Task statement ▸ Search the entries below for the word "SMap", then copy each line in which it is found.

Collected data ▸
———

/-- The page directory, the page lists and the parameter block of a session at program address `start`. -/
def SessLayout.image (l : SessLayout) (start : Nat) (params : Bytes) : Bytes :=
  let listAt := fun (i : Nat) => roundUp (8 * l.lists) 64 + i * l.listLen
  let pad := fun (bs : Bytes) (n : Nat) => bs ++ List.replicate (n - bs.length) 0
  let dir := (List.range l.lists).flatMap fun i => leBytes (start + listAt i) 8
  let lists := (List.range l.lists).flatMap fun i =>
    pad ((List.range l.perList).flatMap fun j => leBytes ((start + l.kvOff) / 65536 + i * l.perList + j) 4) l.listLen
  pad dir (roundUp (8 * l.lists) 64) ++ lists ++ params

/-- Stores bytes across a run of frames. -/
def State.storeFrames (s : State) (frames : List Nat) (off : Nat) (bs : Bytes) : State :=
  s.clerkWrite ((bs.zip (List.range bs.length)).map fun e => (inFrames frames (off + e.2), e.1))

/-- The lowest free session id (R391): none whose last session still has a token to be posted. -/
def State.freeSessionId (s : State) : Option Nat :=
  firstFrom (fun n => (s.session n).isNone && !s.eth.tokens.any fun e => e.2.any fun t => t.session = n) 0 65536

/-- Gives a session its memory in the context `k`; none where the reservation cannot be met. -/
def State.placeSession (s : State) (k n : Nat) (x : Session) : Option State :=
  let c := s.ctx k
  let layers := ((s.base x.base).model.map (·.layers)).getD 0
  let l := sessLayout c layers x.maxCtx x.params.length
  match freeWindow (s.clientPages c.client) l.frames, s.reserve framePages l.frames (.session n) (some x.client) with
  | some first, some (runs, s) =>
    let frames := runs.map (· / framePages)
    let start := first * pageBytes
    let kv := (List.range l.kvPages).map fun i => inFrames frames (l.kvOff + 65536 * i)
    let s := s.storeFrames frames 0 (l.image start x.params)
    let s := s.modCtx k fun c => { c with pages := mapFrames c.pages first frames }
    some (s.setSession n { x with pages := kv, dir := start, paramsAddr := start + l.paramsOff, frames := frames })
  | _, _ => none

/-- A session leaves the device: its pages are free, its id is free. -/
def State.freeSession (s : State) (n : Nat) : State :=
  match s.session n with
  | none => s
  | some x =>
    let s := s.freeHeld (.session n)
    let s := match s.servingCtx x.client x.base with
      | some k => s.modCtx k fun c => { c with pages := unmapPages c.pages (x.dir / pageBytes) x.frames.length }
      | none => s
    { s with sessions := SMap.del s.sessions n }

/-! ### OPEN_SESSION -/

/-- Staging rows for the open sessions and `prefill` prefill rows (08 R322): translation pages that are still unmapped. -/
def State.stagingPages (s : State) (k prefill : Nat) : List Nat :=
  let c := s.ctx k
  let layers := ((s.base c.base).model.map (·.layers)).getD 0
  let rows := (s.openSessions.filter fun e => e.2.client = c.client && e.2.base = c.base).length + prefill
  let need := (List.range layers).flatMap fun l =>
    let a := stagingOf c l 0
    let n := rows * kvRow c
    if n = 0 then [] else (List.range ((a + n - 1) / pageBytes - a / pageBytes + 1)).map (a / pageBytes + ·)
  need.dedup.filter fun p => SMap.get c.pages .unmapped p = .unmapped

/-- Maps translation pages of a context to frames of its client; none where they cannot be found. -/
def State.mapFresh (s : State) (k : Nat) (ps : List Nat) : Option State :=
  match s.reserve framePages ps.length (.client (s.ctx k).client) (some (s.ctx k).client) with
  | some (runs, s) =>
    some (s.modCtx k fun c => { c with pages := (ps.zip runs).foldl (fun m e => SMap.put m e.1 (.resident (e.2 / framePages))) c.pages })
  | none => none

/-- Staging for one more session of a context, reserved together with the session's KV pages (08 R322). -/
def State.growStaging (s : State) (k : Nat) : Option State := s.mapFresh k (s.stagingPages k (s.ctx k).prefillMax)

/-- The refusal of OPEN_SESSION. Where several apply the spec does not say which is answered: the model tries a field out of its
range, NOT_FOUND, DENIED, a weft of another base, and last NO_RESOURCE (DESIGN CHOICE, log 65). -/
def State.openRefusal (s : State) (client base : Nat) (weft : Option Nat) (ring maxCtx : Nat) (params : Bytes) : Option Status :=
  let w := weft.bind s.weft
  if 64 ≤ base ∨ 255 ≤ ring ∨ maxCtx = 0 ∨ 16777215 < maxCtx ∨ 4096 < params.length ∨ !s.flag (Fld.ethRingCfg_enable ring) then
    some .badArgument
  else if !s.inDraft base ∨ (s.servingCtx client base).isNone then some .notFound
  else
    match weft, w with
    | none, _ => none
    | some _, none => some .notFound
    | some _, some x =>
      if x.client ≠ client then some .denied
      else if !x.resident then some .notFound
      else if x.base ≠ base then some .badArgument else none

/-- OPEN_SESSION runs (R13, R14, R18, R31, R33). -/
def State.openSession (s : State) (seq : W64) (client base : Nat) (weft : Option Nat) (ring maxCtx : Nat) (seed : W64)
    (params : Bytes) : State :=
  match s.openRefusal client base weft ring maxCtx params with
  | some st => s.complete seq (.fail st)
  | none =>
    match s.freeSessionId, s.servingCtx client base with
    | some n, some k =>
      let x : Session := { client := client, base := base, weft := weft, ring := ring, maxCtx := maxCtx, seed := seed,
                           params := params, paramsAddr := 0, group := s.pickGroup client base (s.ctx k).latS, pages := [], dir := 0 }
      match (s.placeSession k n x).bind fun s => s.growStaging k with
      | some s => s.complete seq { value := BitVec.ofNat 64 n }
      | none => s.complete seq (.fail .noResource)
    | _, _ => s.complete seq (.fail .noResource)

def thrOnly : States := { threaded := true }
def rdyThr : States := { ready := true, threaded := true }
def anyState : States := { ready := true, threaded := true, faulted := true }

/-- Names the client of a session that a command names. -/
def State.forSession (s : State) (seq : W64) (n : Nat) : State :=
  match s.session n with
  | some x => s.forClient seq x.client
  | none => s

/-- OPEN_SESSION (10 R390). -/
def execOpenSession (seq : W64) (client : W16) (base : Byte) (weft : Option W16) (ring : Byte) (maxCtx : W32) (seed : W64)
    (params : Bytes) (s : State) : Out :=
  genotOn ([(2, base.toNat)] ++ (weft.map fun w => (3, w.toNat)).toList) 0x60 seq thrOnly (fun s =>
    (s.forClient seq client.toNat).openSession seq client.toNat base.toNat (weft.map (·.toNat)) ring.toNat maxCtx.toNat seed params) s

/-! ### FEED_PROMPT -/

/-- Queues `toks` for a session at its acceptance; those still to be read from the host are marked. -/
def Session.feed (x : Session) (toks : List W32) (last here : Bool) (beat order : Nat) : Session :=
  let n := toks.length
  let new := (toks.zip (List.range n)).map fun e =>
    ({ tok := e.1, last := last && e.2 + 1 = n, beat := beat, order := order, here := here } : PromptTok)
  { x with prompt := x.prompt ++ new, promptOpen := !last, firstAfter := x.firstAfter }

/-- The tokens of a prompt that was read from the host. -/
def fillPrompt (order : Nat) : List PromptTok → List W32 → List PromptTok
  | [], _ => []
  | p :: ps, ts =>
    if p.order = order ∧ !p.here then
      match ts with
      | t :: ts => { p with tok := t, here := true } :: fillPrompt order ps ts
      | [] => p :: fillPrompt order ps []
    else p :: fillPrompt order ps ts

/-- Tokens of a run of bytes. -/
def tokensOf (n : Nat) (bs : Bytes) : List W32 := (pieces 4 n bs).map fun b => BitVec.ofNat 32 (leNat b)

/-- Beat at which a running command was accepted. -/
def State.acceptedAt (s : State) (seq : W64) : Nat := ((s.running? seq).map (·.acceptBeat)).getD s.beat

/-- FEED_PROMPT runs: position of its first token is the committed length with the queued tokens (log 26). -/
def State.feedPrompt (s : State) (seq : W64) (n count : Nat) (last : Bool) (toks : List W32) (region : Option Region) : State :=
  match s.session n with
  | none => s.complete seq (.fail .notFound)
  | some x =>
    let pos := x.committed + x.prompt.length
    let bad : Bool := count = 0 || (region.isNone && (4092 < count || toks.length ≠ count)) || 16777215 < count ||
      x.maxCtx < pos + count
    if x.left_.isSome then s.complete seq (.fail .notFound)
    else if bad then s.complete seq (.fail .badArgument)
    else
      let order := s.eth.order
      let beat := s.acceptedAt seq
      let s := { s with eth := { s.eth with order := order + 1 } }
      match region with
      | none => (s.setSession n (x.feed toks last true beat order)).complete seq { value := BitVec.ofNat 64 pos }
      | some r =>
        if s.regionBad r then s.complete seq badRegion
        else if r.length.toNat < 4 * count then s.complete seq (.fail .badArgument)
        else
          let s := s.setSession n (x.feed (List.replicate count 0) last false beat order)
          s.startRead seq [n, order, pos, count, if x.promptOpen then 1 else 0] r

/-- FEED_PROMPT (10 R390, R392). -/
def execFeedPrompt (seq : W64) (session : W32) (count : W32) (last : Bool) (tokens : List W32) (region : Option Region)
    (s : State) : Out :=
  genotOn [(1, session.toNat)] 0x61 seq thrOnly (fun s => (s.forSession seq session.toNat).feedPrompt seq session.toNat count.toNat last tokens region) s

———

Your solution ▸
    { s with sessions := SMap.del s.sessions n }
  need.dedup.filter fun p => SMap.get c.pages .unmapped p = .unmapped
    some (s.modCtx k fun c => { c with pages := (ps.zip runs).foldl (fun m e => SMap.put m e.1 (.resident (e.2 / framePages))) c.pages })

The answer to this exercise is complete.